+++ Records for this task
-- ==== Sys2Proof/Machine/Checkpoint.lean ====
section
/-!
DEFINITION. Machine/Checkpoint.lean: checkpoints (R477–R488): configuration, triggers, the cut, the image, and its way into the
store. Restores stand in Machine/Restore.lean.
-/
namespace Sys2Proof.Machine

/-! ### Configuration -/

/-- The payload of CKPT_CONFIG (Table 15-1). -/
structure CkptCfg where
  enable : Bool
  keySrc : Bool
  keyId : Nat
  va : Nat
  pages : Nat
  timerEvery : Nat
  stepEvery : Nat
  cowMax : Nat
  drainTmo : Nat
  label : Bytes
  rsvd : Bool
  deriving DecidableEq, Repr

/-- The fields of a payload. `keyid` is zero unless `key_src` is 1. -/
def ckptCfgOf (bs : Bytes) : CkptCfg :=
  let w := ofLe (slice bs 0 32)
  { enable := flag w 0, keySrc := flag w 1, keyId := field w 19 8, va := field w 79 32, pages := field w 119 96, timerEvery := field w 159 128,
    stepEvery := field w 191 160, cowMax := field w 215 192, drainTmo := field w 255 224, label := slice bs 32 32,
    rsvd := anySet w 7 2 || anySet w 31 20 || anySet w 95 80 || anySet w 127 120 || anySet w 223 216 || (!flag w 1 && anySet w 19 8) }

/-- The configuration in force. -/
def Ctx.ckptCfg (c : Ctx) : CkptCfg := ckptCfgOf c.ckpt.cfg

/-- First byte of a half, and its bytes (R479). -/
def halfAt (va pages half : Nat) : Nat := va + half * (pages / 2) * pageSize
/-- Bytes of a half. -/
def halfBytes (pages : Nat) : Nat := pages / 2 * pageSize

/-- Does a byte range lie in the half that a generation is writing? (R479) -/
def Ctx.writingHalf (c : Ctx) (va n : Nat) : Bool :=
  let g := c.ckptCfg
  let a := halfAt g.va g.pages c.ckpt.half
  c.ckpt.stage == 2 && decide (va < a + halfBytes g.pages) && decide (a < va + n)

/-- Do two byte ranges meet? -/
def meets (a n b m : Nat) : Bool := n != 0 && m != 0 && decide (a < b + m) && decide (b < a + n)

/-- Case 3 of R478. -/
def Ctx.storeBeyond (c : Ctx) (g : CkptCfg) : Bool :=
  let n := g.pages * pageSize
  decide (g.va % pageSize ≠ 0) || decide (2 ^ 48 < g.va + n) || !c.open_ g.va n
    || (match c.ring with
        | some r => meets g.va n r.addr (80 * 2 ^ r.log2) || meets g.va n c.scaleAddr (64 * c.scaleN)
        | none => false)
    || (match c.policy with
        | some p => meets g.va n p.progAddr (p.progPages * pageSize)
        | none => false)

/-- Is a KeyID loaded for the context? -/
def State.loadedKey (s : State) (c : Ctx) (k : Nat) : Option KeySlot :=
  s.vault.slots.find? (fun x => x.keyId == k && x.kind == .loaded && x.ctx == c.id && x.ctxGen == c.gen && !x.dying && k != 0)

/-- Fields of a manifest header that the device looks for: magic, version, generation, commit, verified (Table 15-4). -/
def headerMarks (h : Bytes) : Option (Nat × Nat × Nat) :=
  if ofLe (slice h 0 4) = 0x434B5054 ∧ ofLe (slice h 4 1) = 1 then some (ofLe (slice h 8 8), ofLe (slice h 208 8), ofLe (slice h 216 8)) else none

/-- Highest committed generation among the two halves of a store; 0: none (R478). -/
def State.lastCommitted (s : State) (id : Nat) (g : CkptCfg) : Nat :=
  [0, 1].foldl (fun best h => match headerMarks (s.peekV id (halfAt g.va g.pages h) 256) with
    | some (n, c, _) => if c = n then max best n else best
    | none => best) 0
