/-- OPT_SHIP at the lender. -/
def execOptShip (src : Nat) (m : Msg) (s : State) : Host.Outcome State Fault Refusal :=
  .next (s.ctrlMsg src .optShip m fun s0 =>
      match s0.links.lent.find? (fun x => x.id + x.gen * 65536 == m.arg0 && x.borrower == src && x.keyed) with
      | none => s0.staleLease
      | some x =>
        let name := ofLe (slice m.payload 0 4)
        (s0.modLinks (fun l => { l with lent := l.lent.map (fun y =>
          if y.id = x.id then { y with ships := y.ships.filter (fun z => z.1 != name) ++ [(name, m.payload)] } else y) })).serveShips x.id 1024)

/-- OPT_CLIP at the lender: it serves the records that it names, those still to be shipped too. -/
def execOptClip (src : Nat) (m : Msg) (s : State) : Host.Outcome State Fault Refusal :=
  .next (s.ctrlMsg src .optClip m fun s0 =>
      match s0.links.lent.find? (fun x => x.id + x.gen * 65536 == m.arg0 && x.borrower == src && x.keyed) with
      | none => s0.staleLease
      | some x =>
        (s0.modLinks (fun l => { l with lent := l.lent.map (fun y =>
          if y.id = x.id then { y with clip := m.payload, clipLeft := ofLe (slice m.payload 25 4) } else y) })).serveShips x.id 1024)

/-- OPT_RETURN at the borrower. -/
def execOptReturn (src : Nat) (m : Msg) (s : State) : Host.Outcome State Fault Refusal :=
  .next (s.ctrlMsg src .optReturn m fun s0 =>
      match s0.links.leases.find? (fun l => l.id + l.gen * 65536 == m.arg0 && l.lender == src && !l.broken) with
      | none => s0.staleLease
      | some l =>
        let name := ofLe (slice m.payload 0 4)
        (s0.modLease l.slot (fun x => { x with returns := x.returns.filter (fun y => y.1 != name) ++ [(name, m.payload.drop 4)] })).tryReturn l.slot
          name)

/-! ### Backfill bindings (R223–R228) -/

/-- BACKFILL_BIND, both forms (R224). -/
def doBackfill (m : Msg) : State → Session → State × Option Reply :=
  withCtx m fun s _ c =>
    let w := ofLe (slice m.payload 0 16)
    let q := field w 5 0
    let unbind := flag w 8
    let leads := (List.range 64).filter (fun i => flag w (64 + i))
    let others := c.backfill.filter (fun b => b.queue != q)
    match firstOf [
        (decide (m.length ≠ 16), Status.badLength),
        (anySet w 7 6 || anySet w 15 9 || anySet w 63 32 || (unbind && (anySet w 31 16 || anySet w 127 64)), .reservedSet),
        ((c.queue? q).isNone || leads.any (fun l => (c.queue? l).isNone), .extent),
        (if unbind then !c.backfill.any (fun b => b.queue == q)
         else leads.isEmpty || leads.contains q || (match c.queue? q with
             | some x => x.genMode
             | none => false)
           || others.any (fun b => b.leads.contains q || leads.contains b.queue || b.leads.any (fun l => leads.contains l)), .denied)] with
    | some st => refuse s st
    | none =>
      if unbind then okay (s.modCtx c.id (fun d => { d with backfill := others }))
      else
        let held := match c.queue? q with
          | some x => (x.recs.map (fun r => r.heldBytes)).sum
          | none => 0
        okay (s.modCtx c.id (fun d =>
          { d with backfill := others ++ [{ queue := q, leads := leads, bound := field w 31 16 * 2 ^ 24, held := held }] }))

/-- BACKFILL_BIND. -/
def execBackfillBind (m : Msg) (s : State) : Host.Outcome State Fault Refusal := .next (s.request .backfillBind m (doBackfill m))
/-- BACKFILL_BIND with `unbind`. -/
def execBackfillUnbind (m : Msg) (s : State) : Host.Outcome State Fault Refusal := .next (s.request .backfillBind m (doBackfill m))

end Sys2Proof.Machine
end

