/-- The brake (R501–R503). -/
def Obligations.BrakeRevokesAndReasks : Prop :=
  (∀ (ns : Nat) (s : State),
    s.hub.inReset = false →
    s.hub.brakePin = false →
    10 ≤ ns →
    s.alive = true →
    s.power.brakeUntil = none →
    ∃ t, exec (.pwrBrakeAssert ns) s = .next t ∧
      t.hub.brakePin = true ∧ (∀ n y, n < 6 → t.power.tiles[n]? = some y → y.teller.grants = []) ∧ (∀ n y, n < 2 → t.power.linkTellers[n]? = some y → y.grants = []) ∧ t.power.brakeUntil = some (s.hub.timer + 2 ^ 20) ∧ t.power.brakeCount = 0 ∧ t.logs.rseq = s.logs.rseq + 1 ∧ t.mem = s.mem ∧ SessionsKept s t ∧ t.vault = s.vault ∧ t.out = s.out) ∧
  (∀ (n : Nat) (x : Tile) (s : State),
    s.hub.brakePin = true →
    n < 6 →
    s.power.tiles[n]? = some x →
    x.brake = false →
    x.underVolt = 0 →
    ∃ t, exec (.pwrBrakeRelease) s = .next t ∧
      t.hub.brakePin = false ∧ (∃ y, t.power.tiles[n]? = some y ∧ y.teller.queue = x.teller.revoked ++ x.teller.queue ∧ y.teller.revoked = [] ∧ y.teller.window = 0 ∧ y.teller.grants = x.teller.grants) ∧ t.mem = s.mem ∧ t.ctxs = s.ctxs ∧ t.logs = s.logs ∧ t.out = s.out) ∧
  (∀ (due : Nat) (s : State),
    s.power.brakeUntil = some due →
    s.alive = true →
    due ≤ s.hub.timer →
    s.power.brakeCount = 0 →
    ∃ t, exec (.brakeEventInterval) s = .next t ∧
      t = { s with power := { s.power with brakeUntil := none } }) ∧
  (∀ (due : Nat) (s : State),
    s.power.brakeUntil = some due →
    s.alive = true →
    due ≤ s.hub.timer →
    0 < s.power.brakeCount →
    ∃ t, exec (.brakeEventInterval) s = .next t ∧
      t.logs.rseq = s.logs.rseq + 1 ∧ t.power.brakeCount = 0 ∧ t.power.brakeUntil = some (s.hub.timer + 2 ^ 20) ∧ t.hub = s.hub ∧ t.mem = s.mem ∧ t.ctxs = s.ctxs)

/-- The sample period (R504, R506, R508, R509), the regulators (R505), and the stacks (R184, R185, R187, the drain of R181). -/
def Obligations.ReadingsSetTilesAndStacks : Prop :=
  (∀ (r : Readings) (n : Nat) (x : Tile) (q : TileReading) (s : State),
    s.alive = true →
    s.power.lastSample + 2 ^ 14 ≤ s.hub.timer →
    n < 6 →
    s.power.tiles[n]? = some x →
    r.tiles[n]? = some q →
    ∃ t, exec (.samplePeriod r) s = .next t ∧
      t.power.lastSample = s.hub.timer ∧ t.power.watts = r.watts ∧ t.power.cfg = { s.power.next with budget := s.power.cfg.budget } ∧ (∃ y, t.power.tiles[n]? = some y ∧ y.rate = q.beatRate ∧ y.seenMv = q.mv ∧ y.amps = q.amps) ∧ t.mem = s.mem ∧ SessionsKept s t ∧ t.vault = s.vault ∧ t.cores = s.cores) ∧
  (∀ (r : Readings) (n : Nat) (x : Tile) (q : TileReading) (v : Int) (s : State),
    s.alive = true →
    s.power.lastSample + 2 ^ 14 ≤ s.hub.timer →
    n < 6 →
    s.power.tiles[n]? = some x →
    x.invalid = false →
    r.tiles[n]? = some q →
    q.temp = some v →
    880 ≤ v →
    ∃ t, exec (.samplePeriod r) s = .next t ∧
      t.hub.halt = some Halt.trip ∧ t.hub.alertN = true ∧ t.hub.thermTripN = true ∧ t.hub.selfRefresh = true ∧ t.mem = s.mem ∧ SessionsKept s t) ∧
  (∀ (n asked : Nat) (x : Tile) (s : State),
    s.alive = true →
    s.power.tiles[n]? = some x →
    x.asked = some asked →
    asked + 2 ^ 16 ≤ s.hub.timer →
    ∃ t, exec (.avsbusSilent n) s = .next t ∧
      (∃ y, t.power.tiles[n]? = some y ∧ y.mv = x.confirmed ∧ y.raise = none ∧ y.asked = none ∧ y.silent = true) ∧ t.logs.recNo = s.logs.recNo + 1 ∧ t.mem = s.mem ∧ t.ctxs = s.ctxs ∧ t.cores = s.cores) ∧
  (∀ (n mv : Nat) (x : Tile) (s : State),
    s.alive = true →
    s.power.tiles[n]? = some x →
    x.asked.isSome = true →
    x.mv = mv →
    x.raise = none →
    ∃ t, exec (.voltageConfirmed n mv) s = .next t ∧
      (∃ y, t.power.tiles[n]? = some y ∧ y.confirmed = mv ∧ y.mv = mv ∧ y.asked = none ∧ y.silent = false) ∧ t.out = s.out ∧ t.ctxs = s.ctxs ∧ t.mem = s.mem) ∧
  (∀ (k : Nat) (temp : Int) (x : Stack) (s : State),
    s.hub.inReset = false →
    s.hbmStacks[k]? = some x →
    x.invalid = false →
    ∃ t, exec (.stackTempReport k (some temp)) s = .next t ∧
      (∃ y, t.hbmStacks[k]? = some y ∧ y.temp = temp ∧ y.invalid = false ∧ (760 < temp → y.refresh = 4) ∧ (744 < temp → x.refresh = 4 → y.refresh = 4) ∧ (temp ≤ 744 → 680 < temp → y.refresh = 2) ∧ (temp ≤ 680 → 664 < temp → 2 ≤ x.refresh → y.refresh = 2) ∧ (temp ≤ 664 → y.refresh = 1) ∧ (y.capped = true ↔ y.refresh = 4) ∧ (y.capped = x.capped → { t with hbmStacks := s.hbmStacks } = s)) ∧ t.mem = s.mem ∧ t.power = s.power ∧ t.ctxs = s.ctxs ∧ t.hub = s.hub ∧ t.out = s.out) ∧
  (∀ (k : Nat) (x : Stack) (s : State),
    s.hub.inReset = false →
    s.hbmStacks[k]? = some x →
    ∃ t, exec (.stackTempReport k none) s = .next t ∧
      (∃ y, t.hbmStacks[k]? = some y ∧ y.refresh = 4 ∧ y.capped = true ∧ y.invalid = true ∧ y.temp = x.temp ∧ (x.capped = true → { t with hbmStacks := s.hbmStacks } = s)) ∧ t.mem = s.mem ∧ t.power = s.power ∧ t.ctxs = s.ctxs ∧ t.hub = s.hub ∧ t.out = s.out) ∧
  (∀ (k : Nat) (temp : Option Int) (x : Stack) (s : State),
    s.alive = true →
    s.hub.inReset = false →
    s.hbmStacks[k]? = some x →
    (x.report temp).capped ≠ x.capped →
    x.level ≠ (x.report temp).levelNow →
    ∃ t, exec (.stackTempReport k temp) s = .next t ∧
      t.logs.rseq = s.logs.rseq + 1 ∧ (∃ y, t.hbmStacks[k]? = some y ∧ y.level = (x.report temp).levelNow)) ∧
  (∀ (k : Nat) (temp : Int) (x : Stack) (s : State),
    s.hub.inReset = false →
    s.hbmStacks[k]? = some x →
    x.invalid = true →
    x.valid = 0 →
    ∃ t, exec (.stackTempReport k (some temp)) s = .next t ∧
      (∃ y, t.hbmStacks[k]? = some y ∧ y.refresh = x.refresh ∧ y.capped = x.capped ∧ y.invalid = true ∧ y.valid = 1)) ∧
  (∀ (k ch : Nat) (x : Stack) (s : State),
    s.alive = true →
    s.hub.selfRefresh = false →
    s.hbmStacks[k]? = some x →
    ∃ t, exec (.hbmWriteDrain k ch) s = .next t ∧
      (∃ y, t.hbmStacks[k]? = some y ∧ (16 ≤ (x.writes.filter (fun w => w.1 == ch)).length → y.writes = x.writes.filter (fun w => w.1 != ch)) ∧ ((x.writes.filter (fun w => w.1 == ch)).length < 16 → y = x)) ∧ { t with hbmStacks := s.hbmStacks } = s)
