/-- A port that has no frame to send again, and none that waits, sends nothing. -/
theorem pumpPort_quiet {s : State} {port peer : Nat} {p : Port} {c : Channel} (hp : s.port? port = some p) (hc : s.chan? port peer = some c)
    (hone : s.links.channels.filter (fun k => k.port == port) = [c]) (hlink : c.linkDue = none) (hwait : c.waiting = [])
    (hdue : ∀ f ∈ c.unacked, f.due = false) : (s.pumpPort port).chan? port peer = some c ∧ (s.pumpPort port).out = s.out := by
  obtain ⟨-, hcpeer⟩ := chan?_key hc
  by_cases hsend : p.sends = true
  · obtain ⟨hout, hchan⟩ := emitDue_eq hc
    have hnone : c.unacked.filter (fun f => f.due) = [] := by
      rw [List.filter_eq_nil_iff]
      exact fun f hf => by simp [hdue f hf]
    have hsame : c.unacked.map (fun f => { f with due := false }) = c.unacked :=
      (List.map_congr_left fun f hf => by rw [← hdue f hf]; rfl).trans (List.map_id _)
    rw [hnone, List.map_nil, List.append_nil] at hout
    rw [hsame] at hchan
    rw [pumpPort_single hp hsend hone hlink hwait, hcpeer]
    exact ⟨hchan, hout⟩
  · rw [pumpPort_held hp (by simpa using hsend)]
    exact ⟨hc, rfl⟩

/-- A LINK frame without `nak` on a cable: what it acknowledges is free, and its credits are added. -/
theorem doRasoviLink_taken {s : State} {o : Outer} {b : LinkBody} {p : Port} {c : Channel} (halive : s.alive = true) (hp : s.port? o.port = some p)
    (hup : p.isUp = true) (hdirect : p.mode = 1) (hc : s.chan? o.port o.hop = some c) (hfcs : o.fcsOk = true) (htag : o.tagOk = true)
    (houter : s.outerBad o true = false) (hrsvd : b.rsvd = 0) (hsack : b.sack = 0) (hnak : b.nak = false) (hdst : o.dst = s.links.ordinal)
    (hkeyed : c.keyed = true) (hphase : o.kphase = c.rxPhase) (hone : s.links.channels.filter (fun k => k.port == o.port) = [c])
    (hwait : c.waiting = []) (hlink : c.linkDue = none) (hdue : c.unacked.all (fun f => !f.due) = true) :
    ∃ t, doRasoviLink o b s = t ∧ (∃ k, t.chan? o.port o.hop = some k ∧
      k.unacked = c.unacked.filter (fun f => !(f.outer.kphase == o.kphase && decide (f.outer.seq < b.ack))) ∧
      k.crCtrl = c.crCtrl + b.crCtrl ∧ k.crData = c.crData + b.crData ∧ k.crXfer = c.crXfer + b.crXfer) ∧
      t.out = s.out ∧ t.ctxs = s.ctxs ∧ t.mem = s.mem := by
  obtain ⟨hcport, hcpeer⟩ := chan?_key hc
  let s0 := s.modPort o.port (fun x => { x with received := stepCount x.received })
  have hrun : doRasoviLink o b s = (s0.acceptFrame o false).takeLink p o b false := by
    unfold doRasoviLink
    rw [hp]
    simp only [halive, hup, Bool.not_true, Bool.or_self, Bool.false_eq_true, if_false]
    rw [if_neg (by simp [hfcs, show s0.outerBad o true = false from houter, s0, hdst, hrsvd, hsack, hnak]),
      show (s.modPort o.port _).chan? o.port o.hop = some c from hc]
    simp [hkeyed, hphase, htag, s0]
  obtain ⟨haccept, hlined⟩ := acceptFrame_facts s0 o (show s0.chan? o.port o.hop = some c from hc)
  have hsingle : (s0.acceptFrame o false).links.channels.filter (fun k => k.port == o.port) =
      [{ c with nakSent := false, rxNew := c.rxNew + 1, oldKept := c.oldKept && decide (c.rxNew + 1 < 2 ^ 16) }] :=
    modChan_single (s := s0) (fun c => { c with nakSent := false, rxNew := c.rxNew + 1, oldKept := c.oldKept && decide (c.rxNew + 1 < 2 ^ 16) })
      (fun _ => rfl) hone hcport hcpeer
  have hport : (s0.acceptFrame o false).port? o.port =
      some { p with received := stepCount p.received, far := some (field o.chan 3 0) } := by
    refine (getElem?_modAt_same ..).trans ((congrArg _ (arrived_port? (o := o) hp)).trans (congrArg some (if_pos ?_)))
    simp [Port.direct, hdirect]
  rw [hrun]
  obtain ⟨ps, chs, heq⟩ := (Relined.modPort s o.port (fun x => { x with received := stepCount x.received })).trans hlined
  generalize s0.acceptFrame o false = v at *
  obtain ⟨f, htake, hlinked⟩ := takeLink_direct haccept hdirect hnak
  have hmod := modChan_chan? v o.port o.hop f (fun c => (hlinked c).key)
  rw [haccept, Option.map_some] at hmod
  have hlinked' := hlinked { c with nakSent := false, rxNew := c.rxNew + 1, oldKept := c.oldKept && decide (c.rxNew + 1 < 2 ^ 16) }
  obtain ⟨-, hleft, ⟨hwaits, hlinks⟩, hcredits⟩ := hlinked'
  obtain ⟨hchan, hout⟩ := pumpPort_quiet (s := v.modChan o.port o.hop f) (peer := o.hop) hport hmod
    (modChan_single f (fun c => (hlinked c).key.1) hsingle hcport hcpeer) (hlinks.trans hlink) (hwaits.trans hwait) (fun g hg => by
      rw [hleft] at hg
      simpa using List.all_eq_true.mp hdue g (List.mem_filter.mp hg).1)
  obtain ⟨_, _, _, hcarried⟩ := Carried.pumpPort (v.modChan o.port o.hop f) o.port
  rw [htake]
  refine ⟨_, rfl, ⟨_, hchan, hleft, hcredits⟩, ?_, ?_⟩
  · exact hout.trans (congrArg State.out heq :)
  · rw [hcarried, heq]
    exact ⟨rfl, rfl⟩

theorem Port.direct_iff (p : Port) : p.direct = true ↔ p.mode = 1 := by simp [Port.direct]

theorem again_eq {l : List RSent} : (l.map RSent.again).filter (fun f => f.due) = l.map RSent.again := by
  rw [List.filter_eq_self]
  intro f hf
  obtain ⟨g, -, rfl⟩ := List.mem_map.mp hf
  rfl

/-- Every frame of the one channel of a port goes again. -/
theorem resend_single {s : State} {port peer : Nat} {p : Port} {c : Channel} (hp : s.port? port = some p) (hc : s.chan? port peer = some c)
    (hup : p.isUp = true) (hfree : p.paused = false) (hone : s.links.channels.filter (fun k => k.port == port) = [c]) (hlink : c.linkDue = none)
    (hwait : c.waiting = []) (hsome : c.unacked ≠ []) (hfew : p.direct = true → c.unacked.all (fun f => decide (f.resends < 8)) = true) :
    ∃ t k, s.resend port peer (fun _ => true) = t ∧ t.out = s.out ++ c.unacked.map (fun f => .rasovi peer f.hdr f.outer f.inner) ∧
      t.chan? port peer = some k ∧ k.unacked.map (fun f => f.resends) = c.unacked.map (fun f => f.resends + 1) ∧ k.rto = c.rto ∧ t.mem = s.mem := by
  obtain ⟨hcport, hcpeer⟩ := chan?_key hc
  have hmod := modChan_chan? s port peer (fun c => { c with unacked := c.unacked.map RSent.again, lastAdvance := s.hub.timer }) (fun _ => ⟨rfl, rfl⟩)
  rw [hc, Option.map_some] at hmod
  have hsingle := modChan_single (s := s) (fun c => { c with unacked := c.unacked.map RSent.again, lastAdvance := s.hub.timer }) (fun _ => rfl) hone
    hcport hcpeer
  have hpump := pumpPort_single (s := s.modChan port peer (fun c => { c with unacked := c.unacked.map RSent.again, lastAdvance := s.hub.timer }))
    (p := p) hp (by simp [Port.sends, hup, hfree]) hsingle hlink hwait
  dsimp only at hpump
  rw [hcpeer] at hpump
  obtain ⟨hout, hchan⟩ := emitDue_eq hmod
  rw [resend_all hp hc hup hsome hfew, hpump]
  refine ⟨_, _, rfl, ?_, hchan, ?_, rfl, ?_⟩
  · rw [hout]
    dsimp only
    rw [again_eq, List.map_map]
    rfl
  · simp only [List.map_map]
    rfl
  · exact (Carried.emitDue ..).mem

/-- After the eighth resend of a frame a cable trains again. -/
theorem resend_retrains {s : State} {port peer : Nat} {p : Port} {c : Channel} (hp : s.port? port = some p) (hc : s.chan? port peer = some c)
    (hup : p.isUp = true) (hdirect : p.mode = 1) (hmany : c.unacked.any (fun f => decide (8 ≤ f.resends)) = true) :
    ∃ t, s.resend port peer (fun _ => true) = t ∧ (t.port? port).map (fun y => (y.isUp, y.training)) = some (false, some s.hub.timer) ∧
      t.mem = s.mem ∧ t.ctxs = s.ctxs := by
  have hsome : c.unacked.isEmpty = false := by
    cases h : c.unacked with
    | nil => rw [h] at hmany; simp at hmany
    | cons => rfl
  refine ⟨_, rfl, ?_⟩
  unfold State.resend
  simp only [hp, hc, filter_keeps_all, hup, hsome, (Port.direct_iff p).mpr hdirect, hmany]
  simp only [Bool.not_true, Bool.or_self, Bool.false_eq_true, if_false, Bool.and_self, if_true]
  have hlined : Relined s (s.modChan port peer (fun c => { c with unacked := c.unacked.map (fun f => { f with resends := 0 }) })) := Relined.modChan ..
  have hport : (s.modChan port peer (fun c => { c with unacked := c.unacked.map (fun f => { f with resends := 0 }) })).port? port = some p := hp
  generalize s.modChan port peer (fun c => { c with unacked := c.unacked.map (fun f => { f with resends := 0 }) }) = u at *
  have hdown : (u.modPort port (fun x => { x with isUp := false, training := some u.hub.timer })).port? port =
      some { p with isUp := false, training := some u.hub.timer } := by
    show (modAt u.links.ports port _)[port]? = _
    rw [getElem?_modAt_same, show u.links.ports[port]? = some p from hport]
    rfl
  obtain ⟨hports, hctxs, hmem⟩ := reroute_keeps (u.modPort port (fun x => { x with isUp := false, training := some u.hub.timer }))
  have hafter := hports.port? port
  rw [hdown] at hafter
  obtain ⟨y, hy, hkept⟩ := Option.map_eq_some_iff.mp hafter
  obtain ⟨_, _, rfl⟩ := hlined
  refine ⟨?_, hmem, hctxs⟩
  rw [State.retrain, hy, Option.map_some]
  exact congrArg some (congrArg (fun q : Port => (q.isUp, q.training)) hkept)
++++++
Your assignment >>
Copy out the data above word for word, starting at its first line and ending with the line that contains "timerEvery : Nat".

Response >>
-- ==== Sys2Proof/Machine/Checkpoint.lean ====
section
/-!
DEFINITION. Machine/Checkpoint.lean: checkpoints (R477–R488): configuration, triggers, the cut, the image, and its way into the
store. Restores stand in Machine/Restore.lean.
-/
namespace Sys2Proof.Machine

/-! ### Configuration -/

/-- The payload of CKPT_CONFIG (Table 15-1). -/
structure CkptCfg where
  enable : Bool
  keySrc : Bool
  keyId : Nat
  va : Nat
  pages : Nat
  timerEvery : Nat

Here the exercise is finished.